| Your assignment |
Nothing may be added, dropped, or altered; restate the listing word for word.

| Data excerpts |
-- ==== Sys2Proof/Machine/Collective.lean ====
section
/-! DEFINITION. Events of the collective engine (22 R514 to R518; 23 R521): topology tables, the ring of commands and its notify pair, and the commands. Each command runs in two waves, partial results up its tree and then an answer down, so that every node learns of a mismatch before it completes. -/

namespace Sys2Proof.Machine

/-! Topology tables. -/

/-- The control-space offset of a topology slot's image (R520). -/
def topoDesc (slot : Nat) : Nat := 0x100000 + 0x4000 * slot

/-- The number of the first check of R514 that a table fails, in their order; 0 for none. -/
def tableFault (station : Nat) (bs : List Byte) : Nat :=
  let n := field bs 0 2
  let self := field bs 2 2
  let entry := fun (i : Nat) => field bs (16 + 8 * i) 8
  let parent := fun (i : Nat) => bits (entry i) 25 16
  let stn := fun (i : Nat) => bits (entry i) 9 0
  let all := List.range n
  if n < 1 ∨ 1024 < n then 1
  else if field bs 4 12 ≠ 0 ∨ (all.any fun i => decide (bits (entry i) 63 26 ≠ 0) || decide (bits (entry i) 15 10 ≠ 0)) = true then 2
  else if parent 0 ≠ 0x3FF then 3
  else if (all.any fun i => decide (1 ≤ i) && decide (i ≤ parent i)) = true then 4
  else if ((all.map stn).eraseDups).length ≠ n then 5
  else if n ≤ self then 6
  else if stn self ≠ station then 7
  else 0

/-- Bytes that the collective engine reads at a physical address; a secure region is closed to it while it is not secure (R524). -/
def State.collRead (s : State) (pa n : Nat) : List Byte :=
  (List.range n).map fun i => if isMemory (pa + i) && !(s.secureAt (pa + i) && !s.collWorld) then s.newestByte (pa + i) else 0

/-- CLSTATE and CLWHY (R521). -/
def State.setCl (s : State) (state why : Nat) : State := s.setCtl 0x38 8 (state * 2 ^ 16 + why)

/-- COLLECTIVE_TABLE_LOAD (R514, R521): a write of `v` to the load register. -/
def execCollectiveTableLoad (s : State) : Out :=
  match s.arg with
  | .num v =>
    let pa := bits v 49 4 * 16
    let slot := v % 16
    let bit : BitVec 16 := 1#16 <<< slot
    let s0 := s.setCtl 0x30 8 (v % 2 ^ 50)
    let n := field (s.collRead pa 2) 0 2
    let bs := s.collRead pa (16 + 8 * min n 1024)
    match tableFault s.station bs with
    | 0 =>
      let s1 : State := { s0 with ctl := Memory.writeN (Memory.clear s0.ctl (topoDesc slot) 0x4000) (topoDesc slot) bs }
      .next (({ s1 with coll := { s1.coll with valid := s1.coll.valid ||| bit } } : State).setCl 1 0)
    | why => .next (({ s0 with coll := { s0.coll with valid := s0.coll.valid &&& ~~~bit } } : State).setCl 2 why)
  | _ => .next s

/-- A node's own index in a slot's table. -/
def State.topoSelf (s : State) (t : BitVec 4) : Nat := s.ctlNat (topoDesc t.toNat + 2) 2
def State.topoCount (s : State) (t : BitVec 4) : Nat := s.ctlNat (topoDesc t.toNat) 2
def State.topoEntry (s : State) (t : BitVec 4) (i : Nat) : Nat := s.ctlNat (topoDesc t.toNat + 16 + 8 * i) 8
def State.topoStn (s : State) (t : BitVec 4) (i : Nat) : BitVec 10 := BitVec.ofNat 10 (s.topoEntry t i)
def State.topoParent (s : State) (t : BitVec 4) (i : Nat) : Nat := bits (s.topoEntry t i) 25 16

/-- The children of this node in a tree. -/
def State.topoChildren (s : State) (t : BitVec 4) : List Nat :=
  (List.range (s.topoCount t)).filter fun i => decide (1 ≤ i) && decide (s.topoParent t i = s.topoSelf t)

/-! The ring. -/

/-- The collective engine as the maker of an access (R516, R524). -/
def State.whoColl (s : State) : Who := { level := .u, secure := s.collWorld, vid := 0 }

/-- The key under which the engine asks peers. -/
def collKey (n : Nat) : FibreKey := ⟨0, 67, 64 + n⟩

/-- What an engine's write comes to. -/
inductive Wrote where
  | done (s : State)
  | fault (s : State)
  | waits (s : State)

/-- Writes a few bytes at a virtual address, at a stamp of their own. -/
def State.collWrite (s : State) (va : Nat) (bs : List Byte) : Wrote :=
  match s.engineTranslate s.whoColl (BitVec.ofNat 48 va) { write := true, read := false } bs.length 4 with
  | .wait s1 => .waits s1
  | .stop s1 _ => .fault s1
  | .ok s1 (pa, _) =>
    match regionOf pa with
    | .peer w => .done (s1.sendPeer (collKey 0) w pa (BitVec.ofNat 48 va) (.store bs) (.lanes []) false).2
    | _ => .done (s1.physWrite pa bs)

/-- COLLECTIVE_RING_CONFIG (R516, R521): a write of `v` to CRLOG2. -/
def execCollectiveRingConfig (s : State) : Out :=
  match s.arg with
  | .num v =>
    let n := v % 16
    if n ≠ 0 ∧ (n < 4 ∨ 10 < n) then .next s
    else if s.crLog2 ≠ 0 ∨ n = 0 then .next (s.setCtl 0x48 8 n)
    else match s.collWrite (s.crNotify + 4) (leBytes 4 0) with
      | .waits s1 => .next { s1 with agenda := s1.agenda ++ [.event .collectiveRingConfig (.num v)] }
      | .fault s1 => .next (s1.setCtl 0x58 8 (bits (s1.ctlNat 0x58 8) 0 0 + 2))
      | .done s1 => .next (({ s1 with coll := { s1.coll with pOld := 0, c := 0 } } : State).setCtl 0x48 8 n)
  | _ => .next s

| Written solution |
-- ==== Sys2Proof/Machine/Collective.lean ====
section
/-! DEFINITION. Events of the collective engine (22 R514 to R518; 23 R521): topology tables, the ring of commands and its notify pair, and the commands. Each command runs in two waves, partial results up its tree and then an answer down, so that every node learns of a mismatch before it completes. -/

namespace Sys2Proof.Machine

/-! Topology tables. -/

/-- The control-space offset of a topology slot's image (R520). -/
def topoDesc (slot : Nat) : Nat := 0x100000 + 0x4000 * slot

/-- The number of the first check of R514 that a table fails, in their order; 0 for none. -/
def tableFault (station : Nat) (bs : List Byte) : Nat :=
  let n := field bs 0 2
  let self := field bs 2 2
  let entry := fun (i : Nat) => field bs (16 + 8 * i) 8
  let parent := fun (i : Nat) => bits (entry i) 25 16
  let stn := fun (i : Nat) => bits (entry i) 9 0
  let all := List.range n
  if n < 1 ∨ 1024 < n then 1
  else if field bs 4 12 ≠ 0 ∨ (all.any fun i => decide (bits (entry i) 63 26 ≠ 0) || decide (bits (entry i) 15 10 ≠ 0)) = true then 2
  else if parent 0 ≠ 0x3FF then 3
  else if (all.any fun i => decide (1 ≤ i) && decide (i ≤ parent i)) = true then 4
  else if ((all.map stn).eraseDups).length ≠ n then 5
  else if n ≤ self then 6
  else if stn self ≠ station then 7
  else 0

/-- Bytes that the collective engine reads at a physical address; a secure region is closed to it while it is not secure (R524). -/
def State.collRead (s : State) (pa n : Nat) : List Byte :=
  (List.range n).map fun i => if isMemory (pa + i) && !(s.secureAt (pa + i) && !s.collWorld) then s.newestByte (pa + i) else 0

/-- CLSTATE and CLWHY (R521). -/
def State.setCl (s : State) (state why : Nat) : State := s.setCtl 0x38 8 (state * 2 ^ 16 + why)

/-- COLLECTIVE_TABLE_LOAD (R514, R521): a write of `v` to the load register. -/
def execCollectiveTableLoad (s : State) : Out :=
  match s.arg with
  | .num v =>
    let pa := bits v 49 4 * 16
    let slot := v % 16
    let bit : BitVec 16 := 1#16 <<< slot
    let s0 := s.setCtl 0x30 8 (v % 2 ^ 50)
    let n := field (s.collRead pa 2) 0 2
    let bs := s.collRead pa (16 + 8 * min n 1024)
    match tableFault s.station bs with
    | 0 =>
      let s1 : State := { s0 with ctl := Memory.writeN (Memory.clear s0.ctl (topoDesc slot) 0x4000) (topoDesc slot) bs }
      .next (({ s1 with coll := { s1.coll with valid := s1.coll.valid ||| bit } } : State).setCl 1 0)
    | why => .next (({ s0 with coll := { s0.coll with valid := s0.coll.valid &&& ~~~bit } } : State).setCl 2 why)
  | _ => .next s

/-- A node's own index in a slot's table. -/
def State.topoSelf (s : State) (t : BitVec 4) : Nat := s.ctlNat (topoDesc t.toNat + 2) 2
def State.topoCount (s : State) (t : BitVec 4) : Nat := s.ctlNat (topoDesc t.toNat) 2
def State.topoEntry (s : State) (t : BitVec 4) (i : Nat) : Nat := s.ctlNat (topoDesc t.toNat + 16 + 8 * i) 8
def State.topoStn (s : State) (t : BitVec 4) (i : Nat) : BitVec 10 := BitVec.ofNat 10 (s.topoEntry t i)
def State.topoParent (s : State) (t : BitVec 4) (i : Nat) : Nat := bits (s.topoEntry t i) 25 16

/-- The children of this node in a tree. -/
def State.topoChildren (s : State) (t : BitVec 4) : List Nat :=
  (List.range (s.topoCount t)).filter fun i => decide (1 ≤ i) && decide (s.topoParent t i = s.topoSelf t)

/-! The ring. -/

/-- The collective engine as the maker of an access (R516, R524). -/
def State.whoColl (s : State) : Who := { level := .u, secure := s.collWorld, vid := 0 }

/-- The key under which the engine asks peers. -/
def collKey (n : Nat) : FibreKey := ⟨0, 67, 64 + n⟩

/-- What an engine's write comes to. -/
inductive Wrote where
  | done (s : State)
  | fault (s : State)
  | waits (s : State)

/-- Writes a few bytes at a virtual address, at a stamp of their own. -/
def State.collWrite (s : State) (va : Nat) (bs : List Byte) : Wrote :=
  match s.engineTranslate s.whoColl (BitVec.ofNat 48 va) { write := true, read := false } bs.length 4 with
  | .wait s1 => .waits s1
  | .stop s1 _ => .fault s1
  | .ok s1 (pa, _) =>
    match regionOf pa with
    | .peer w => .done (s1.sendPeer (collKey 0) w pa (BitVec.ofNat 48 va) (.store bs) (.lanes []) false).2
    | _ => .done (s1.physWrite pa bs)

/-- COLLECTIVE_RING_CONFIG (R516, R521): a write of `v` to CRLOG2. -/
def execCollectiveRingConfig (s : State) : Out :=
  match s.arg with
  | .num v =>
    let n := v % 16
    if n ≠ 0 ∧ (n < 4 ∨ 10 < n) then .next s
    else if s.crLog2 ≠ 0 ∨ n = 0 then .next (s.setCtl 0x48 8 n)
    else match s.collWrite (s.crNotify + 4) (leBytes 4 0) with
      | .waits s1 => .next { s1 with agenda := s1.agenda ++ [.event .collectiveRingConfig (.num v)] }
      | .fault s1 => .next (s1.setCtl 0x58 8 (bits (s1.ctlNat 0x58 8) 0 0 + 2))
      | .done s1 => .next (({ s1 with coll := { s1.coll with pOld := 0, c := 0 } } : State).setCtl 0x48 8 n)
  | _ => .next s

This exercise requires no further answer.